L'autoroute du soleil : Intégrale
de Baru

critiqué par Blue Boy, le 16 avril 2012
(Saint-Denis - - ans)


La note:  étoiles
Highway to hell
Dans une cité minière de Lorraine, on s’apprête à dynamiter le dernier haut-fourneau. C’est dans cette région ravagée par la crise de l’acier où il n’y a rien à faire ni à espérer que Karim occupe ses jeunes années, entre sa passion pour les fifties et son goût pour les belles bourgeoises… et leur argent… Alexandre Barbieri lui voue une admiration sans bornes, lui le binoclard au physique pas facile, ado puceau et pas fini, l’image quasi inversée de Karim… Tout suffoque l’ennui autour d’eux, jusqu’au jour où leurs destins vont croiser celui du Dr. Raoul Faurissier, petit notable du parti fasciste régional prospérant sur la crise et le chômage, puis celui de René Loiseau, fils héritier d’un entrepreneur fortuné de la région PACA, dont la fortune a su aiguiser les appétits d’une épouse vénale. Quatre destins pour un thriller qui démarre sur des chapeaux de roues dans une longue course-poursuite à tombeau ouvert vers le Sud de la France…
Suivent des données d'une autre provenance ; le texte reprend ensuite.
-- ==== Sys2Proof/Tests/Slice0.lean ====
section
/-! SUPPORT. Tests of the model against the spec's vectors (95_test_vectors.md), and for each statement with hypotheses
a state and operands that meet them. Every expected value is the spec's. -/

namespace Sys2Proof.Tests

open Sys2Proof.Machine Sys2Proof.Spec

-- the CRC tests run 8 rounds a byte inside decide
set_option maxRecDepth 4000

/-- A state with that backlog. -/
def withBL (bl : Bytes) : State := { State.reset with bl := bl }

/-- A state of a build with that bound, and that backlog. -/
def bounded (m : Nat) (bl : Bytes) : State := { withBL bl with cfg := { backlogMax := some m, hasCrc16Le := true } }

/-- A state of a build without the little-endian mode. -/
def noLe : State := { State.reset with cfg := { backlogMax := none, hasCrc16Le := false } }

/-- The responses and the backlog of an outcome. -/
def seen : Host.Outcome State Fault Refusal → Option (List Bytes × Bytes)
  | .next s => some (s.out, s.bl)
  | .fault _ => none
  | .refused _ => none

/-- Whether an outcome is the refusal of a truncated command. -/
def truncated : Host.Outcome State Fault Refusal → Bool
  | .refused .truncatedCommand => true
  | _ => false

/-- An outcome that is seen is a next state. -/
theorem next_of_seen {o : Host.Outcome State Fault Refusal} {x : List Bytes × Bytes} (h : seen o = some x) :
    ∃ t, o = .next t ∧ t.out = x.1 ∧ t.bl = x.2 := by
  cases o with
  | next t => exact ⟨t, rfl, by simp [seen] at h; simp [← h]⟩
  | fault r => cases h
  | refused r => cases h

/-! ## WellFormed: an ill-formed term for each check -/

theorem test_wf_long_operand (n : Nat) (h : maxOperandLen < n) :
    wellFormed (.crc8Cmp (List.replicate n 0)) = false := by
  simp [wellFormed, operandFits, h]

theorem test_wf_long_separator (n : Nat) (h : maxOperandLen < n) :
    wellFormed (.hexEnc [] (List.replicate n 0)) = false := by
  simp [wellFormed, operandFits, h]

theorem test_wf_implemented_code_is_not_reserved : wellFormed (.reserved 0x10 []) = false := by decide

theorem test_wf_verify_code_has_its_own_row : wellFormed (.reserved 0x11 []) = false := by decide

theorem test_wf_reserved : wellFormed (.reserved 0x24 [0x7F]) = true := by decide

/-! ## Decode: words written out from R60 and R64, one for each constructor -/

theorem test_decode_crc8Cmp : (decode [0x10, 0, 0, 0, 1, 0x01]).toOption = some (.crc8Cmp [0x01], []) := by decide

theorem test_decode_crc8Vfy : (decode [0x11, 0, 0, 0, 3, 0x7F, 0x00, 0x61]).toOption =
    some (.crc8Vfy [0x7F, 0x00, 0x61], []) := by decide

theorem test_decode_crc16Cmp : (decode [0x20, 0, 0, 0, 4, 0x7F, 0x02, 0xAB, 0xCD]).toOption =
    some (.crc16Cmp [0x7F, 0x02, 0xAB, 0xCD], []) := by decide

theorem test_decode_crc16Vfy : (decode [0x21, 0, 0, 0, 1, 0xAA]).toOption = some (.crc16Vfy [0xAA], []) := by decide

theorem test_decode_crc16lCmp : (decode [0x22, 0, 0, 0, 1, 0x31]).toOption = some (.crc16lCmp [0x31], []) := by decide

theorem test_decode_crc16lVfy : (decode [0x23, 0, 0, 0, 2, 0x5E, 0xB5]).toOption =
    some (.crc16lVfy [0x5E, 0xB5], []) := by decide

theorem test_decode_hexEnc : (decode [0x30, 0, 0, 0, 2, 0x7F, 0x0A, 0, 0, 0, 1, 0x20]).toOption =
    some (Instr.hexEncDefault [0x7F, 0x0A], []) := by decide

theorem test_decode_hexDec : (decode [0x31, 0, 0, 0, 4, 0x30, 0x78, 0x37, 0x66]).toOption =
    some (.hexDec [0x30, 0x78, 0x37, 0x66], []) := by decide

theorem test_decode_hexIshex : (decode [0x32, 0, 0, 0, 3, 0x37, 0x46, 0x30]).toOption =
    some (.hexIshex [0x37, 0x46, 0x30], []) := by decide

theorem test_decode_fxExt : (decode [0x40, 0, 0, 0, 5, 0x7F, 0x00, 0x05, 0x68, 0x7F, 0x50]).toOption =
    some (.fxExt [0x7F, 0x00, 0x05, 0x68, 0x7F], [0x50]) := by decide

theorem test_decode_peProc : (decode [0x50, 0, 0, 0, 0]).toOption = some (.peProc [], []) := by decide

-- RSV-2, RSV-3
theorem test_decode_reserved : (decode [0xFF, 0, 0, 0, 2, 0x7F, 0x00]).toOption =
    some (.reserved 0xFF [0x7F, 0x00], []) := by decide

-- A length of 0x100 is its third byte: one operand byte short of it is truncated (R60, R63).
theorem test_decode_length_is_big_endian :
    (decode ([0x10, 0, 0, 1, 0] ++ List.replicate 255 0)).toOption = none := by decide

theorem test_decode_truncated_header : (decode [0x50, 0, 0, 0]).toOption = none := by decide

theorem test_decode_truncated_separator : (decode [0x30, 0, 0, 0, 0, 0, 0, 0]).toOption = none := by decide

theorem test_table_word : decodeTableWord 8 0x23 = some (.crc16lVfy []) := by decide

theorem test_table_word_runs : seen (step (State.reset.withFetchWord 8 0x30)) = some ([[0, 0, 0, 0, 0]], []) := by decide

/-! ## Meanings -/

-- CRC8-V4, CRC8-V6
theorem test_crc8Cmp_ff : seen (exec (.crc8Cmp [0xFF]) State.reset) = some ([[0x00, 0xF3]], []) := by decide

theorem test_crc8Cmp_four : seen (exec (.crc8Cmp [0x7F, 0x02, 0xAB, 0xCD]) State.reset) = some ([[0x00, 0xD4]], []) := by
  decide

-- CRC8-V10
theorem test_crc8Vfy : seen (exec (.crc8Vfy [0x7F, 0x00, 0x61]) (withBL [0x7F])) = some ([[0x02]], [0x7F]) := by decide

-- CRC16-V7, CRC16-V9
theorem test_crc16Cmp_zero : seen (exec (.crc16Cmp [0xFF, 0xFF]) State.reset) = some ([[0x00, 0x00, 0x00]], []) := by decide

theorem test_crc16Cmp_header : seen (exec (.crc16Cmp [0x7F, 0x00]) State.reset) = some ([[0x00, 0x05, 0x68]], []) := by
  decide

-- CRC16-V11, CRC16-V16
theorem test_crc16Vfy_good : seen (exec (.crc16Vfy [0x7F, 0x02, 0xAB, 0xCD, 0xB5, 0x5E]) State.reset) =
    some ([[0x00, 0x01]], []) := by decide

theorem test_crc16Vfy_short : seen (exec (.crc16Vfy [0xAA]) State.reset) = some ([[0x03]], []) := by decide

-- CRC16-V18
theorem test_crc16lCmp : seen (exec (.crc16lCmp [0x7F, 0x02, 0xAB, 0xCD]) State.reset) =
    some ([[0x00, 0x5E, 0xB5]], []) := by decide

-- R65
theorem test_crc16lCmp_absent : seen (exec (.crc16lCmp [0x7F]) noLe) = some ([[0x02]], []) := by decide

-- CRC16-V21, CRC16-V22
theorem test_crc16lVfy_good : seen (exec (.crc16lVfy [0x7F, 0x02, 0xAB, 0xCD, 0x5E, 0xB5]) State.reset) =
    some ([[0x00, 0x01]], []) := by decide

theorem test_crc16lVfy_big_endian : seen (exec (.crc16lVfy [0x7F, 0x02, 0xAB, 0xCD, 0xB5, 0x5E]) State.reset) =
    some ([[0x00, 0x00]], []) := by decide

-- HX-E7, HX-E8
theorem test_hexEnc_separator : seen (exec (.hexEnc [0x7F, 0x0A, 0xFF] [0x2C, 0x20]) State.reset) =
    some ([[0x00, 0, 0, 0, 10, 0x37, 0x46, 0x2C, 0x20, 0x30, 0x41, 0x2C, 0x20, 0x46, 0x46]], []) := by decide

theorem test_hexEnc_one : seen (exec (.hexEnc [0xAB] [0x2D, 0x2D]) State.reset) =
    some ([[0x00, 0, 0, 0, 2, 0x41, 0x42]], []) := by decide

-- HX-D13, HX-D7
theorem test_hexDec_spaces : seen (exec (.hexDec [0x20, 0x20, 0x30, 0x78, 0x20, 0x37, 0x20, 0x46, 0x20, 0x20]) State.reset) =
    some ([[0x00, 0, 0, 0, 1, 0x7F]], []) := by decide

theorem test_hexDec_second_mark : seen (exec (.hexDec [0x30, 0x78, 0x37, 0x46, 0x20, 0x30, 0x78, 0x30, 0x41]) State.reset) =
    some ([[0x01]], []) := by decide

-- HX-I6, HX-I7
theorem test_hexIshex_second_mark :
    seen (exec (.hexIshex [0x30, 0x78, 0x37, 0x46, 0x20, 0x30, 0x78, 0x30, 0x41]) State.reset) =
      some ([[0x00, 0x00, 0, 0, 0, 5]], []) := by decide

theorem test_hexIshex_no_mark : seen (exec (.hexIshex [0x78, 0x79, 0x7A]) State.reset) =
    some ([[0x00, 0x00, 0, 0, 0, 0]], []) := by decide

-- FX-V7, FX-V12
theorem test_fxExt_garbage_frame_rest : seen (exec (.fxExt [0x00, 0x7F, 0x00, 0x05, 0x68, 0x7F]) State.reset) =
    some ([[0x00, 0, 0, 0, 1, 0x7F, 0x00, 0x05, 0x68]], [0x7F]) := by decide

theorem test_fxExt_overflow : seen (exec (.fxExt (List.replicate 259 0)) (bounded 259 [0x7F])) =
    some ([[0x04]], [0x7F]) := by decide

-- P5 (R263), and the second command of P2
theorem test_peProc_false_frame : seen (exec (.peProc [0x7F, 0x05, 0x7F, 0x00, 0x05, 0x68, 0x00, 0x00, 0x00]) State.reset) =
    some ([[0x00, 0, 0, 0, 1, 0x00, 0x7F, 0x05, 0x7F, 0x00, 0x05, 0x68, 0x00, 0x00, 0x00]], []) := by decide

theorem test_peProc_two_records : seen (exec (.peProc [0x7F, 0x00, 0x05, 0x68, 0x7F, 0x00, 0x00, 0x00]) State.reset) =
    some ([[0x00, 0, 0, 0, 2, 0x01, 0x7F, 0x00, 0x05, 0x68, 0x00, 0x7F, 0x00, 0x00, 0x00]], []) := by decide

-- RSV-3
theorem test_reserved : seen (exec (.reserved 0x41 [0x7F]) (withBL [0x7F, 0x01])) = some ([[0x02]], [0x7F, 0x01]) := by decide

-- R250, R251: a reset between commands
theorem test_reset_action : seen (step { withBL [0x7F, 0x02] with host := [.reset] }) = some ([], []) := by decide

theorem test_truncated : truncated (step (State.reset.issue [0x50, 0, 0, 0, 1])) = true := by decide

-- R69, R70
theorem test_assemble_default_separator :
    assemble (ascii ['H', 'E', 'X', '.', 'E', 'N', 'C', ' '] ++ [0x7B] ++ ascii ['7', 'F', ' ', '0', 'A'] ++ [0x7D]) =
      some [0x30, 0, 0, 0, 2, 0x7F, 0x0A, 0, 0, 0, 1, 0x20] := by decide

/-! ## Witnesses: for each statement with hypotheses, a state and operands that meet them all -/

/-- The frame of SRC-3 with no payload. -/
theorem isFrame_min : IsFrame [0x7F, 0x00, 0x05, 0x68] := ⟨0x00, [0x05, 0x68], rfl, rfl⟩

theorem test_inv_after_a_partial_frame : Spec.Inv (withBL [0x7F, 0x02, 0xAB]) :=
  ⟨by decide, rfl, rfl⟩

theorem witness_ResetActionEmptiesBacklog :
    ({ withBL [0x7F] with host := [.reset, .send [0x50]] } : State).host = .reset :: [.send [0x50]] := rfl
Que les amateurs de belles planches montrant des paysages grandioses avec moult détails soient prévenus, Baru, lui, se contente d’aller à l’essentiel, utilise le lavis noir et blanc, accorde beaucoup plus d’importance à l’intrigue et aux personnages. Du coup, le trait est nerveux, le cadrage serré et les mouvements rapides, parfois au détriment de la lisibilité, mais d’une manière générale ça fonctionne plutôt bien. La mise en page m’a rappelé vaguement le manga japonais, et cela ne m’a pas tellement surpris de voir que l’auteur avait publié au « pays du soleil irradiant ». Le récit glisse tout seul et les pages se tournent rapidement. Cependant, il m’a semblé que le scénario lorgnait parfois vers la facilité (incroyable comme les coïncidences jouent en faveur de Faurissier pour lui permettre de pister sa proie, c’est presque magique, mais on dira que c’est du cinéma…). D’autres fois, j’ai cru déceler un certain manque de rigueur (j’ai trouvé certaines cases incompréhensibles) même si l’histoire retombe toujours sur ses pattes.

Là où l’intérêt de cette bédé réside vraiment, c’est dans son aspect social, ancré dans la réalité d’un quotidien miné par le contexte de crise économique des « quarante foireuses », ce qui pour moi place Baru dans la même famille que Davodeau. Les dialogues sonnent vrais, de plus les deux personnages principaux sont atypiques et attachants. D’abord Karim, le beau gosse « reubeu de la 2ème génération », gigolo gominé comme Elvis car il rêve d’Amérique et de belles femmes, se révélant également loyal et fragile. Ensuite Alex, jeune paumé un peu balourd, dont l’évolution à l’intérieur du récit est intéressante. Maladroit et peu sûr de lui au début, il va progressivement prendre de l’assurance (l’élément déclencheur étant la perte de ses lunettes), et finira même par s’attirer les faveurs de la fille de Loiseau… Seul le personnage de Faurissier est assez caricatural dans sa folie et sa méchanceté, mais on se doute bien que Baru ne porte pas l’extrême-droite dans son cœur… Au final, c’est une belle histoire d’amitié, ainsi qu’une ode à la liberté et au dépassement de soi.